“這些混蛋,爲什麼不給士兵送去冬裝?他們簡直是在草菅士兵生命!”赫夫曼氣得暴跳如雷,在電話裏衝着斯普林特大發脾氣。
“赫夫曼將軍,請您冷靜點兒。我告訴您,您的瓦爾加還活着,只是凍掉了兩個腳指頭。”
“真的嗎?”
“我剛從他的指揮官那裏得到的消息,不過,我的兒子……”
“怎麼?費爾多他……”
“他永遠埋葬在俄羅斯的冰天雪天裏了。”
“啊,上帝……”赫夫曼驚愕得半天沒說出話來,“斯普林特將軍,我爲您難過,請您……”
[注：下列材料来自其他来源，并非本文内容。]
/-- Settles O40: each form puts the outcome of `fpMac` or `fpToAcc` into its accumulator, or into DEST. -/
theorem accumulationCompletes : Obligations.AccumulationCompletes := by
  intro rc ra rb fn s acf n mode fd neg one zero o2 o3 uses keeps puts sums m
  have hn : n < 4 := Nat.mod_lt _ (by decide)
  have hacf : s.acf = acf := s.acf_eq
  have huses : ∀ u, usesMac u fn ra rb = uses u := fun u => usesMac_eq u fn ra rb
  refine ⟨fun h => ?_, fun h => ?_, fun h => ?_, fun h => ?_, fun h => ?_, fun hd ha => ?_⟩
  · have he := exec_fmac (fn := fn) (ra := ra) (rb := rb) (.inl (hacf.trans h))
    rw [huses, hacf, if_pos h] at he
    exact accumulates_completes hn he
  · have he := exec_fmac (fn := fn) (ra := ra) (rb := rb) (.inr (hacf.trans h))
    rw [huses, hacf, if_neg (by omega)] at he
    exact accumulates_completes hn he
  · have he := exec_dmac (fn := fn) (ra := ra) (rb := rb) (hacf.trans h)
    rw [huses] at he
    exact accumulates_completes hn he
  · exact multiplySum_completes (exec_fmsm (hacf.trans h))
  · exact multiplySum_completes (exec_dmsm (hacf.trans h))
  · exact accumulates_completes hn (exec_mtacc hd ha (s.moveFmt_eq fn) (by rw [hacf]))

end Sys2Proof.Machine

namespace Sys2Proof.Machine

/-! ### CLASS (R552) -/

/-- The row of R552 that a biased exponent below that of infinity selects. -/
theorem classRow_eq {bexp q : Nat} (h : bexp < 2 ^ q) (hne : bexp ≠ 2 ^ q - 1) :
    (if bexp = 0 then 0 else if bexp = 1 then 4 else if bexp = 2 ^ q - 2 then 0xC else 8) =
      if bexp = 0 then 0 else if bexp = 1 then 4 else if bexp < 2 ^ q - 2 then 8 else 12 := by
  split_ifs <;> omega

/-- The sign stands above the five bits of a classification code. -/
theorem sign_or_ofNat (b : Bool) {n : Nat} (h : n < 32) :
    ((if b then 0x20 else 0) ||| BitVec.ofNat 32 n : Word) = BitVec.ofNat 32 (32 * b.toNat + n) := by
  revert n
  cases b <;> decide

/-- The classification code of a pattern whose fraction has `p` bits and whose biased exponent `q`. -/
theorem classCode_eq {f : Fmt} {p q : Nat} (hp : f.precision = p + 1) (hq : f.expBits = q) (w : DWord) :
    classCode f w = BitVec.ofNat 32 (32 * (w.toNat / 2 ^ (p + q) % 2) +
      let bexp := w.toNat / 2 ^ p % 2 ^ q
      let frac := w.toNat % 2 ^ p
      if bexp = 2 ^ q - 1 then (if frac = 0 then 16 else if frac < 2 ^ (p - 1) then 18 else 19)
      else (if bexp = 0 then 0 else if bexp = 1 then 4 else if bexp < 2 ^ q - 2 then 8 else 12) +
        (if frac = 0 then 0 else if frac = 2 ^ p - 1 then 3 else 2)) := by
  have hsign : w.toNat / 2 ^ (p + q) % 2 = (w.getLsbD (p + q)).toNat := by
    rw [BitVec.getLsbD, Nat.testBit_eq_decide_div_mod_eq]
    rcases Nat.mod_two_eq_zero_or_one (w.toNat / 2 ^ (p + q)) with h | h <;> simp [h]
  have hpow : p + 1 - 2 = p - 1 := by omega
  unfold classCode fpFields
  simp only [hp, hq, Nat.add_sub_cancel, hpow]
  have hbexp : w.toNat / 2 ^ p % 2 ^ q < 2 ^ q := Nat.mod_lt _ (Nat.two_pow_pos q)
  rw [hsign, sign_or_ofNat _ (by split_ifs <;> omega)]
  generalize w.toNat / 2 ^ p % 2 ^ q = bexp at hbexp ⊢
  by_cases h : bexp = 2 ^ q - 1
  · rw [if_pos h, if_pos h]
  · rw [if_neg h, if_neg h, classRow_eq hbexp h]

/-- The number that a source pattern is: of a double-precision one the even register holds the most significant word. -/
theorem State.fpBitsOf_toNat (s : State) (x : Fmt) (p : Pos) (f : Byte) : (s.fpBitsOf x p f).toNat =
    let n := s.absReg p f
    if x = .double then (s.getGR n).toNat * 2 ^ 32 + (s.getGR (n + 1)).toNat else (s.getGR n).toNat := by
  cases x with
  | single => exact BitVec.toNat_setWidth_of_le (by decide)
  | double =>
    rw [if_pos rfl]
    exact (BitVec.toNat_append ..).trans
      ((Nat.shiftLeft_add_eq_or_of_lt (BitVec.isLt _) _).symm.trans (by rw [Nat.shiftLeft_eq]))

theorem exec_classify {rc ra fn : Byte} {s : State} (h : fn.toNat % 4 = 1 ∨ fn.toNat % 4 = 2) {f : Fmt}
    (hf : fmtOf (fsField fn) = f) : exec (.classify rc ra fn) s = finish (Instr.classify rc ra fn).opcode
      (s.guarded false [⟨.a, ra, srcUse f⟩, ⟨.c, rc, .dst .fpu⟩]
        (.ok (.seq (s.putGR .fpu (s.absReg .c rc) (classCode f (s.fpBitsOf f .a ra)))))) := by
  subst hf
  have h03 : fsField fn ≠ 0 ∧ fsField fn ≠ 3 := by unfold fsField; omega
  exact congrArg (finish _) (if_neg (by simp [h03]))

/-- Settles O41: the code of the pattern by its fields, of the format that FS names. -/
theorem classifyCompletes : Obligations.ClassifyCompletes := by
  intro rc ra fn s h long n p q w sign bexp frac row column code
  let f : Fmt := if long then .double else .single
  have hf : fmtOf (fsField fn) = f := if_congr decide_eq_true_iff.symm rfl rfl
  have hp : f.precision = p + 1 := (by decide : ∀ b : Bool,
    (if b then Fmt.double else .single).precision = (if b then 52 else 23) + 1) long
  have hq : f.expBits = q := (by decide : ∀ b : Bool,
    (if b then Fmt.double else .single).expBits = if b then 11 else 8) long
  have hw : (s.fpBitsOf f .a ra).toNat = w := by
    rw [s.fpBitsOf_toNat]
    exact if_congr (by simp [f]) rfl rfl
  have hcode : classCode f (s.fpBitsOf f .a ra) = BitVec.ofNat 32 (32 * sign + code) := by
    rw [classCode_eq hp hq, hw]
  rw [← hcode]
  exact plainCompletes_of (exec_classify h hf) (.tail _ (.head _))
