-- ==== Sys2Proof/Decode.lean ====
section
/-! DEFINITION. The decoder of command words, total on all 2^64 words and refusing the reserved ones, and
the encoder, both written from `30_encoding.md` R100, R104 and R105. -/

namespace Sys2Proof

/-- Bits 63:56, the operation code (`30_encoding.md` R100). -/
def opField (w : CmdWord) : BitVec 8 := w.extractLsb' 56 8

/-- Bits 55:48, the register selector (`30_encoding.md` R100). -/
def selField (w : CmdWord) : BitVec 8 := w.extractLsb' 48 8

/-- Bits 47:32, which must be 0 (`30_encoding.md` R100). -/
def zeroField (w : CmdWord) : BitVec 16 := w.extractLsb' 32 16

/-- Bits 31:0, the immediate (`30_encoding.md` R100). -/
def immField (w : CmdWord) : Word := w.extractLsb' 0 32

/-- The operation code of each operation (`30_encoding.md` R104). -/
def opcode : Instr → BitVec 8
  | .cfgw _ _ => 0x01
  | .init => 0x02
  | .render => 0x10
  | .gzmag _ => 0x20
  | .detect => 0x21
  | .demod => 0x30
  | .crc32 => 0x40
  | .enccrc => 0x41
  | .frame => 0x42
  | .deframe => 0x43
  | .decode => 0x50

/-- The instruction the operation code selects, its operands taken from the fields; `none` for a code that
is not one of the eleven (`30_encoding.md` R104, R105). -/
def byOpcode (op sel : BitVec 8) (imm : Word) : Option Instr :=
  match op.toNat with
  | 0x01 => some (.cfgw sel imm)
  | 0x02 => some .init
  | 0x10 => some .render
  | 0x20 => some (.gzmag imm)
  | 0x21 => some .detect
  | 0x30 => some .demod
  | 0x40 => some .crc32
  | 0x41 => some .enccrc
  | 0x42 => some .frame
  | 0x43 => some .deframe
  | 0x50 => some .decode
  | _ => none

/-- The selector field of an instruction's word: 0 unless it is `CFGW` (`30_encoding.md` R100). -/
def selOf : Instr → BitVec 8
  | .cfgw sel _ => sel
  | .init | .render | .gzmag _ | .detect | .demod | .crc32 | .enccrc | .frame | .deframe | .decode => 0

/-- The immediate field of an instruction's word: 0 unless it is `CFGW` or `GZMAG` (`30_encoding.md` R100). -/
def immOf : Instr → Word
  | .cfgw _ imm => imm
  | .gzmag b => b
  | .init | .render | .detect | .demod | .crc32 | .enccrc | .frame | .deframe | .decode => 0

/-- Is the word legal for the instruction its operation code selects (`30_encoding.md` R105): `zero` is 0,
`sel` is 0 unless the operation is `CFGW` and then at most 5, `imm` is 0 unless it is `CFGW` or `GZMAG`. -/
def legalFor (i : Instr) (w : CmdWord) : Bool :=
  zeroField w == 0 && selField w == selOf i && immField w == immOf i && i.wf

/-- The decoder: `none` for a reserved word (`30_encoding.md` R105). -/
def decode (w : CmdWord) : Option Instr :=
  match byOpcode (opField w) (selField w) (immField w) with
  | some i => if legalFor i w then some i else none
  | none => none

/-- A command word from its four fields (`30_encoding.md` R100). -/
def packWord (op sel : BitVec 8) (imm : Word) : CmdWord :=
  op ++ sel ++ (0 : BitVec 16) ++ imm

/-- The command word of an instruction (`30_encoding.md` R100, R104). -/
def encode (i : Instr) : CmdWord := packWord (opcode i) (selOf i) (immOf i)

/-- The instruction the decoder reads from the command word `w`, numbered as the opcode table numbers it;
bits from `nbits` up are 0. -/
def decodeTableWord (nbits w : Nat) : Option Instr :=
  decode (BitVec.ofNat 64 (w % 2 ^ nbits))

end Sys2Proof
end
“不,不需要安慰,”斯普林特卻打斷了他,“我知道早晚會有今天,只是來得早一天晚一天罷了。”
斯普林特說得十分平靜,但卻深深地驚撼着赫夫曼的心。
瓦爾加逃過了莫斯科的高寒,可是,他能逃過戰場上隨時可能襲來的死神嗎?
蘇聯戰場上的消息,卻強烈鼓舞着歐洲人民反抗德國法西斯的鬥志。
這天晚間,拉麗特酒店裏格外熱鬧。拉麗特請來了幾位樂手,樂手們一改戰爭以來的沉悶氣氛,像往年參加化妝遊行那樣化起妝來,頭上插着碩大的駝鳥羽毛,安上長長的大紅鼻子;有的化妝成印加王子;有的佩戴着閃閃發光的盔甲,把自己裝扮成古代武士……樂手們時而演奏起門德爾松優美恬淡的《仲夏夜之夢》,時而又演奏起比利時歡快的民間小調《恐龍征戰》歌,高聲唱着:“龍龍啦,馬馬啦,聖約路周遊世界隊伍經過啦……”
拉麗特酒店,每隔一段時間就要舉行一次這種音樂會。戰爭年代,人們的生活極其單調、乏味,每當舉行這種化妝音樂會,新提升的法克力申上尉就帶着一幫德軍官兵跑來一醉方休。每當這一天,必然有一個留着兩撇小黑胡的紳士來到酒店裏,會豪爽大方地請官兵們一起豪飲,一切費用由他代庖。聽說他是西蒙公爵,歷來看重門弟與身份的日耳曼官兵,就越發對他敬慕三分。
每當這種時刻,拉麗特母親就會坐在地下室門口,慢條斯理地摘着菜,耳朵卻緊張地系在樓上的音樂聲中。這位滿頭花髮的老人自從兒子萊加被德國人打死之後,她從來不笑,一雙渾濁的眼睛總是鬱郁的,但卻默默地支持着兩個兒女的反戰工作。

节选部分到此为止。